* [Task goal]
Every record that follows should appear again in your answer, exactly the same.
————————
/-- The entry that the words E0-E3 spell; none where VALID is 0. -/
def Entry.ofWords (l : List Word) : Option Entry :=
  let w := l.getD 0 0
  if w.getLsbD 55 then
    some { gen := w.extractLsb' 56 8, kind := w.extractLsb' 53 2, head := w.getLsbD 52, job := w.extractLsb' 49 3,
           port := w.extractLsb' 46 3, fs := w.getLsbD 45, arrived := w.extractLsb' 37 8, rmask := w.extractLsb' 29 8,
           mode := w.extractLsb' 27 2,
           gstate := match bits w 26 25 with
             | 0 => .arming | 1 => .waiting | 2 => .presented | _ => .fired,
           contest := w.getLsbD 24, locPe := w.extractLsb' 17 7, node := w.truncate 17, key := (l.getD 1 0).truncate 60,
           a := l.getD 2 0, b := l.getD 3 0 }
  else none

/-- The words of an entry that is freed: VALID is 0, and the rest stands as it was (the model's choice, log entry 77). -/
def Entry.freedWords (e : Entry) : List Word :=
  (e.words.headD 0 &&& ~~~(at64 1 55)) :: e.words.drop 1

/-- Candidate sets, MOB set and deep-match home bucket of a (job, node, tag) (R53). -/
def irisHash (job : JobId) (node : BitVec 17) (key : Key) (lp : BitVec 7) : Nat × Nat × Nat × Nat :=
  let a : Word := (key.zeroExtend 64) ^^^ (node.zeroExtend 64 <<< 43) ^^^ (job.zeroExtend 64 <<< 60)
  let h0 := (List.range 11).foldl (fun (h : BitVec 6) i => h ^^^ (a >>> (6 * i)).truncate 6) 0
  let mm : Word := a * 0x9E3779B97F4A7C15
  let h1 : BitVec 6 := (mm >>> 58).truncate 6
  let mobSet : BitVec 8 := (h0.zeroExtend 8) ^^^ (((lp.truncate 3 : BitVec 3).zeroExtend 8) <<< 5)
  let dbk : BitVec 18 := (mm >>> 46).truncate 18 ^^^ ((lp.zeroExtend 18) <<< 11)
  (h0.toNat, h1.toNat, mobSet.toNat, dbk.toNat)

/-- The hash of a group of PE p. -/
def GRef.hash (g : GRef) (p : PeId) : Nat × Nat × Nat × Nat := irisHash g.job g.node g.key (p.truncate 7)

/-- The node a group belongs to. -/
def GRef.nref (g : GRef) (p : PeId) : NRef := ⟨g.job, p, g.node⟩

/-- Whether an entry of PE p belongs to a group. -/
def Entry.inGroup (e : Entry) (p : PeId) (g : GRef) : Bool :=
  e.job == g.job && e.node == g.node && e.key == g.key && e.cid == g.cid && e.locPe == (p.truncate 7 : BitVec 7)

/-- The group an entry belongs to. -/
def Entry.ref (e : Entry) : GRef := ⟨e.job, e.node, e.key, e.cid⟩

/-- Index base of the write-behind queue among deep-match indices. -/
def deepQBase : Nat := 2 ^ 24

namespace Mach

/-- Entries of the write-behind queue with the indices the model gives them. -/
def deepQEnts (t : Tile) : List (Nat × Entry) :=
  (t.deepQ.zipIdx).flatMap (fun (l, q) => (l.zipIdx).map (fun (e, k) => (deepQBase + q * 64 + k, e)))

/-- Entries of a level that PE p's Match sees, with their indices. -/
def level (m : Mach) (p : PeId) : Place → List (Nat × Entry)
  | .iris => (m.pe p).iris
  | .mob => (m.cluster (peCluster p)).mob
  | .deep => let t := m.tile (peTile p); t.deep ++ deepQEnts t

/-- Entries of a group at a level. -/
def ents (m : Mach) (p : PeId) (pl : Place) (g : GRef) : List (Nat × Entry) :=
  (m.level p pl).filter (fun e => e.2.inGroup p g)

/-- The first level at which a group is found; it holds all of it (R54). -/
def findGroup (m : Mach) (p : PeId) (g : GRef) : Option Place :=
  if (m.ents p .iris g) != [] then some .iris
  else if (m.ents p .mob g) != [] then some .mob
  else if (m.ents p .deep g) != [] then some .deep
  else none

/-- The head entry of a group with its index. -/
def headOf (m : Mach) (p : PeId) (pl : Place) (g : GRef) : Option (Nat × Entry) :=
  (m.ents p pl g).find? (fun e => e.2.head)

/-- A functional write of words of the entry at an index of Iris or of a MOB. -/
def putWords (m : Mach) (p : PeId) (pl : Place) (i : Nat) (ws : List Nat) : Mach :=
  match pl with
  | .iris => m.sramPut (peTile p) 0 (p.toNat % 128) (ws.map (4 * i + ·))
  | .mob => m.sramPut (peTile p) 3 ((peCluster p).toNat % 16 * 8) (ws.map (4 * i + ·))
  | .deep => m

/-- The agent of the Match Overflow Buffer of a PE's cluster (Table 10-4). -/
def mobAgent (p : PeId) : Byte := 0x90 + (peCluster p).zeroExtend 8 % 16

/-- Match writes an entry of deep match to HBM, behind the pipeline: a WR of its cluster's MOB. One that its stop has not taken yet carries the entry as it stands when it is taken, and serves for a later write of the entry too (R60, R215). -/
def deepReq (m : Mach) (p : PeId) (i : Nat) (j : JobId) : Mach :=
  m.modTile (peTile p) (fun t => if t.reqs.any (fun x => x.what == .entry i && x.tid.isNone) then t
    else { t with reqs := t.reqs ++ [{ agent := mobAgent p, wr := true, addr := deepAddr (peTile p) i, units := 2, job := j,
                                       what := .entry i, since := m.coreCycle }] })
————————
* [Result below]
/-- The entry that the words E0-E3 spell; none where VALID is 0. -/
def Entry.ofWords (l : List Word) : Option Entry :=
  let w := l.getD 0 0
  if w.getLsbD 55 then
    some { gen := w.extractLsb' 56 8, kind := w.extractLsb' 53 2, head := w.getLsbD 52, job := w.extractLsb' 49 3,
           port := w.extractLsb' 46 3, fs := w.getLsbD 45, arrived := w.extractLsb' 37 8, rmask := w.extractLsb' 29 8,
           mode := w.extractLsb' 27 2,
           gstate := match bits w 26 25 with
             | 0 => .arming | 1 => .waiting | 2 => .presented | _ => .fired,
           contest := w.getLsbD 24, locPe := w.extractLsb' 17 7, node := w.truncate 17, key := (l.getD 1 0).truncate 60,
           a := l.getD 2 0, b := l.getD 3 0 }
  else none

/-- The words of an entry that is freed: VALID is 0, and the rest stands as it was (the model's choice, log entry 77). -/
def Entry.freedWords (e : Entry) : List Word :=
  (e.words.headD 0 &&& ~~~(at64 1 55)) :: e.words.drop 1

/-- Candidate sets, MOB set and deep-match home bucket of a (job, node, tag) (R53). -/
def irisHash (job : JobId) (node : BitVec 17) (key : Key) (lp : BitVec 7) : Nat × Nat × Nat × Nat :=
  let a : Word := (key.zeroExtend 64) ^^^ (node.zeroExtend 64 <<< 43) ^^^ (job.zeroExtend 64 <<< 60)
  let h0 := (List.range 11).foldl (fun (h : BitVec 6) i => h ^^^ (a >>> (6 * i)).truncate 6) 0
  let mm : Word := a * 0x9E3779B97F4A7C15
  let h1 : BitVec 6 := (mm >>> 58).truncate 6
  let mobSet : BitVec 8 := (h0.zeroExtend 8) ^^^ (((lp.truncate 3 : BitVec 3).zeroExtend 8) <<< 5)
  let dbk : BitVec 18 := (mm >>> 46).truncate 18 ^^^ ((lp.zeroExtend 18) <<< 11)
  (h0.toNat, h1.toNat, mobSet.toNat, dbk.toNat)

/-- The hash of a group of PE p. -/
def GRef.hash (g : GRef) (p : PeId) : Nat × Nat × Nat × Nat := irisHash g.job g.node g.key (p.truncate 7)

/-- The node a group belongs to. -/
def GRef.nref (g : GRef) (p : PeId) : NRef := ⟨g.job, p, g.node⟩

/-- Whether an entry of PE p belongs to a group. -/
def Entry.inGroup (e : Entry) (p : PeId) (g : GRef) : Bool :=
  e.job == g.job && e.node == g.node && e.key == g.key && e.cid == g.cid && e.locPe == (p.truncate 7 : BitVec 7)

/-- The group an entry belongs to. -/
def Entry.ref (e : Entry) : GRef := ⟨e.job, e.node, e.key, e.cid⟩

/-- Index base of the write-behind queue among deep-match indices. -/
def deepQBase : Nat := 2 ^ 24

namespace Mach

/-- Entries of the write-behind queue with the indices the model gives them. -/
def deepQEnts (t : Tile) : List (Nat × Entry) :=
  (t.deepQ.zipIdx).flatMap (fun (l, q) => (l.zipIdx).map (fun (e, k) => (deepQBase + q * 64 + k, e)))

/-- Entries of a level that PE p's Match sees, with their indices. -/
def level (m : Mach) (p : PeId) : Place → List (Nat × Entry)
  | .iris => (m.pe p).iris
  | .mob => (m.cluster (peCluster p)).mob
  | .deep => let t := m.tile (peTile p); t.deep ++ deepQEnts t

/-- Entries of a group at a level. -/
def ents (m : Mach) (p : PeId) (pl : Place) (g : GRef) : List (Nat × Entry) :=
  (m.level p pl).filter (fun e => e.2.inGroup p g)

/-- The first level at which a group is found; it holds all of it (R54). -/
def findGroup (m : Mach) (p : PeId) (g : GRef) : Option Place :=
  if (m.ents p .iris g) != [] then some .iris
  else if (m.ents p .mob g) != [] then some .mob
  else if (m.ents p .deep g) != [] then some .deep
  else none

/-- The head entry of a group with its index. -/
def headOf (m : Mach) (p : PeId) (pl : Place) (g : GRef) : Option (Nat × Entry) :=
  (m.ents p pl g).find? (fun e => e.2.head)

/-- A functional write of words of the entry at an index of Iris or of a MOB. -/
def putWords (m : Mach) (p : PeId) (pl : Place) (i : Nat) (ws : List Nat) : Mach :=
  match pl with
  | .iris => m.sramPut (peTile p) 0 (p.toNat % 128) (ws.map (4 * i + ·))
  | .mob => m.sramPut (peTile p) 3 ((peCluster p).toNat % 16 * 8) (ws.map (4 * i + ·))
  | .deep => m

/-- The agent of the Match Overflow Buffer of a PE's cluster (Table 10-4). -/
def mobAgent (p : PeId) : Byte := 0x90 + (peCluster p).zeroExtend 8 % 16

/-- Match writes an entry of deep match to HBM, behind the pipeline: a WR of its cluster's MOB. One that its stop has not taken yet carries the entry as it stands when it is taken, and serves for a later write of the entry too (R60, R215). -/
def deepReq (m : Mach) (p : PeId) (i : Nat) (j : JobId) : Mach :=
  m.modTile (peTile p) (fun t => if t.reqs.any (fun x => x.what == .entry i && x.tid.isNone) then t
    else { t with reqs := t.reqs ++ [{ agent := mobAgent p, wr := true, addr := deepAddr (peTile p) i, units := 2, job := j,
                                       what := .entry i, since := m.coreCycle }] })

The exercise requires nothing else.